# Subwoofer position



## browndk26 (Jan 3, 2011)

We rearranged our basement and moved the home theater to a different location. Any suggestions of where to put the subwoofer?


----------



## willis7469 (Jan 31, 2014)

Hi browndk26, I would start in the right front corner. This will help maximize the conservative output of the sony sub. (If that's still what your using). If it's too tight in the corner, it may sound "boomy", and "one note"-ish. This is where moving closer, and farther from boundaries becomes important, as experimentation will allow you to know for sure. However, to be frank, many htib subs will sound that way no matter what. Not a knock, just speaking to their design compromises. Room looks nice!


----------



## browndk26 (Jan 3, 2011)

Yes I still have the Sony Subwoofer. Some day I will get a better one. I will try the front right corner. That is where I had thought of initially.


----------



## yoda13 (Feb 14, 2012)

Assuming you're using the brown couch as the main sitting location, I think with a room that size with your particular sub, near field is where it's at. I would try, if possible, in the corner between the 2 couches, if that don't work, the other one.

Another method is the sub crawl.

cheers


----------



## willis7469 (Jan 31, 2014)

I definitely agree with the sub crawl. Great method. I also wondered about between the couches, or rear corner, but I'd say whatever tactile offering the sub can make would be made near field, and at a huge cost of localization, especially if it's crossed properly to meet the satellites. 

http://www.crutchfield.com/S-A0qrm45fv0c/p_158SAW2500/Sony-SA-W2500.html


----------



## yoda13 (Feb 14, 2012)

willis7469 said:


> but I'd say whatever tactile offering the sub can make would be made near field, and at a huge cost of localization, especially if it's crossed properly to meet the satellites.


Very good point


----------



## browndk26 (Jan 3, 2011)

I had the sub in the corner between the couches before we moved everything. I will give that a try again and do the sub crawl. FYI I have no surround speakers, just the front stage and the sub. Had I known what I know now, I would have bought 6 of the energy C-200 speakers and had a 6.1 setup. This setup has worked ok so far.


----------



## willis7469 (Jan 31, 2014)

Did you ever have localization issues in that spot?


----------



## browndk26 (Jan 3, 2011)

No. In the previous setup the couch along the wall was opposite where it is now. And there was a lot of open space on either side of the setup. In the photo below, the couch along the wall was by the support post and the TV was where the bookshelf is.
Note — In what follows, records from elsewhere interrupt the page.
-- ==== Sys2Proof/Machine/State.lean ====
section
/-!
DEFINITION. The state of the machine: every piece of state that the specification names, as plain data, and the reset state.
Each structure cites the rule that gives its parts; INVENTORY.md lists them one by one.
-/
namespace Sys2Proof.Machine
open Sys2Proof

/-! ## Memory -/

/-- Memory as (address, byte) cells in one canonical form: addresses strictly rising, no zero byte listed; an unlisted address
reads zero (DESIGN CHOICE, log entry 2). -/
abbrev Memory := List Host.Cell

/-- The cells are at addresses from `lo` up, strictly rising, and none holds zero. -/
def Memory.wfFrom : Nat → Memory → Bool
  | _, [] => true
  | lo, (a, b) :: rest => decide (lo ≤ a) && b != 0 && Memory.wfFrom (a + 1) rest

/-- The canonical form of a memory. -/
def Memory.wf (m : Memory) : Bool := Memory.wfFrom 0 m

/-! ## Stops -/

/-- Faults that stop the MODEL.  The machine's own faults (11_context.md Table 11-5) are traps that a step takes as a next state and
are no members of this type. -/
inductive Fault where
  /-- Raised by no meaning: the specification gives every instruction and event of the table an effect in every state ("any event
  not listed for a state leaves that state unchanged").  Safe: it is never answered. -/
  | stuck
  deriving DecidableEq, Repr

/-- Refusals of the model. -/
inductive Refusal where
  /-- An instruction whose meaning is not modelled.  Raised by the dispatch alone.  Safe: nothing can be proved of it. -/
  | notModelled (mnemonic : String)
  deriving DecidableEq, Repr

/-! ## The strands of a tile (02_tile.md R22-R27) -/

/-- What an entry of an instruction queue stands for. -/
inductive QKind where
  /-- an instruction word -/
  | insn
  /-- the place of an ILLEGAL-LINE fault in control-strand order, with the address FADDR reports (R99, R100, R79) -/
  | badLine (faddr : W64)
  /-- the place of an ILLEGAL-EXT fault without a target (R76) -/
  | badExt
  deriving DecidableEq, Repr

/-- An entry of an instruction queue: a word with the extensions that travel with it (R73), the PC of its lane, and the loop
indices as they stood at its fetch (R82). -/
structure QEntry where
  kind : QKind
  word : W32
  exts : List W32
  /-- an extension of this target stands behind an empty or directive lane (R76) -/
  misplaced : Bool
  pc : W64
  ix : Vector (BitVec 16) 6
  deriving DecidableEq, Repr

/-- The fault window of a strand, class 10 of Table 11-6. -/
structure FaultWin where
  cause : W64
  fpc : W64
  faddr : W64
  deriving DecidableEq, Repr

/-- The parts that every strand has. -/
structure StrandState where
  queue : List QEntry
  stopped : Bool
  halted : Bool
  /-- issue count (R23) -/
  count : W64
  /-- the strand has used this TC: it issued, or an empty issue cycle was counted -/
  used : Bool
  /-- where a stopped strand resumes (0x110 + k), or the PC of the halt of a halted one -/
  pc : W64
  fault : FaultWin
  /-- a fault has been raised and not yet taken as CAUSE nor moved to FPEND; the TC it arose in -/
  reached : Option W64
  deriving DecidableEq, Repr

/-- A control latch (R39). -/
inductive Latch where
  | m (i : BitVec 2)
  | d (i : BitVec 2)
  | l (i : BitVec 2)
  deriving DecidableEq, Repr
The sub was next to the post. All that space around it may have prevented localization.


----------



## willis7469 (Jan 31, 2014)

browndk26 said:


> No. In the previous setup the couch along the wall was opposite where it is now. And there was a lot of open space on either side of the setup. In the photo below, the couch along the wall was by the support post and the TV was where the bookshelf is. The sub was next to the post. All that space around it may have prevented localization.


Thats probably true. I think boundary gain is worth 6db per.(generally speaking) How was tactile response there? Have you started experimenting yet?


----------



## browndk26 (Jan 3, 2011)

Not yet. It has been a busy week at work. Maybe Friday when the wife is out.


----------



## sdurani (Oct 28, 2010)

I would put the sub right behind the main listening position on the couch to get some nearfield bass (hear more of your sub and less of your room).


----------



## browndk26 (Jan 3, 2011)

I put the sub at the corner of the two couches. I ran the audyssey room correction. It set all my speakers at 40 hz. After saving the room correction I changed all the crossovers to 80 hz. I checked the speaker levels with an SPL meter app on my phone and the are between 60-65 dbs. Do I now go and adjust all the speakers to 75 db using the AVR speaker level adjustments? 

My front stage was set at -3,-.5 and -2.5, subwoofer at +.5.

Trying it out later as I had some things to do earlier and the wife is napping at the moment. If it doesn't sound good I will do the subwoofer crawl to find a better spot.


----------



## willis7469 (Jan 31, 2014)

Nice. I'm curious to see his it goes. I'd leave the levels. I've used db apps, but I think if it really counts I'd trust audyssey first. Even real db meters can waver from one to another, but they are at least made to measure the lower octaves. More than a phone mic especially. If you were using a db meter I may say otherwise. I think a 10 db discrepancy probably shows the roll off of the phones mic. If I'm not giving enough credit to db apps, I'm happy to learn.


----------